*** INFORMATION Section Begins ***
-- ==== Sys2Proof/Machine/Display.lean ====
section
/-! DEFINITION. Display: 00E0, Dxyn (45_display). -/

namespace Sys2Proof.Machine

/-- 00E0: every pixel 0, DIRTY <- 1 (R220). -/
def execCls (s : State) : Result := .next { s with fb := blankDisplay, dirty := true }

/-- One visited pixel of a draw: collision if it was on; it is toggled (R221). -/
def drawPixel (acc : Framebuffer × Bool) (p : Fin 32 × Fin 64) : Framebuffer × Bool :=
  (withPixel acc.1 p.1 p.2 (!pixelOf acc.1 p.1 p.2), acc.2 || pixelOf acc.1 p.1 p.2)

/-- The display after a draw, and whether any pixel was turned off (R221). -/
def drawPixels (fb : Framebuffer) (ps : List (Fin 32 × Fin 64)) : Framebuffer × Bool := ps.foldl drawPixel (fb, false)

/-- The draw itself: pixels toggled, VF <- collision, DIRTY <- 1 if a pixel was toggled, VBL consumed under Q.disp_wait
(R221, R222). -/
def State.drawSprite (s : State) (x y : Reg) (n : BitVec 4) : State :=
  let ps := spritePixels s x y n.toNat
  let drawn := drawPixels s.fb ps
  { s.setV VF (flagByte drawn.2) with
    fb := drawn.1
    dirty := s.dirty || !ps.isEmpty
    vbl := s.vbl && !s.cfg.dispWait }

/-- Dxyn: stall first, then the range check, then the draw (R221, R222, 60_exceptions R291). -/
def execDrw (x y : Reg) (n : BitVec 4) (s : State) : Result :=
  if s.cfg.dispWait && !s.vbl then .next s.stall
  else if s.inMemory n.toNat then .next (s.drawSprite x y n)
  else .next (s.raiseFrom .addressError (.drw x y n))

end Sys2Proof.Machine
end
*** INFORMATION Section Ends ***
▸ DIRECTIONS FOR THIS TASK
Repeat the material word for word from its opening line up to and including the line containing "off (R221). -/".

▸ OUTPUT OF THE EXERCISE
-- ==== Sys2Proof/Machine/Display.lean ====
section
/-! DEFINITION. Display: 00E0, Dxyn (45_display). -/

namespace Sys2Proof.Machine

/-- 00E0: every pixel 0, DIRTY <- 1 (R220). -/
def execCls (s : State) : Result := .next { s with fb := blankDisplay, dirty := true }

/-- One visited pixel of a draw: collision if it was on; it is toggled (R221). -/
def drawPixel (acc : Framebuffer × Bool) (p : Fin 32 × Fin 64) : Framebuffer × Bool :=
  (withPixel acc.1 p.1 p.2 (!pixelOf acc.1 p.1 p.2), acc.2 || pixelOf acc.1 p.1 p.2)

/-- The display after a draw, and whether any pixel was turned off (R221). -/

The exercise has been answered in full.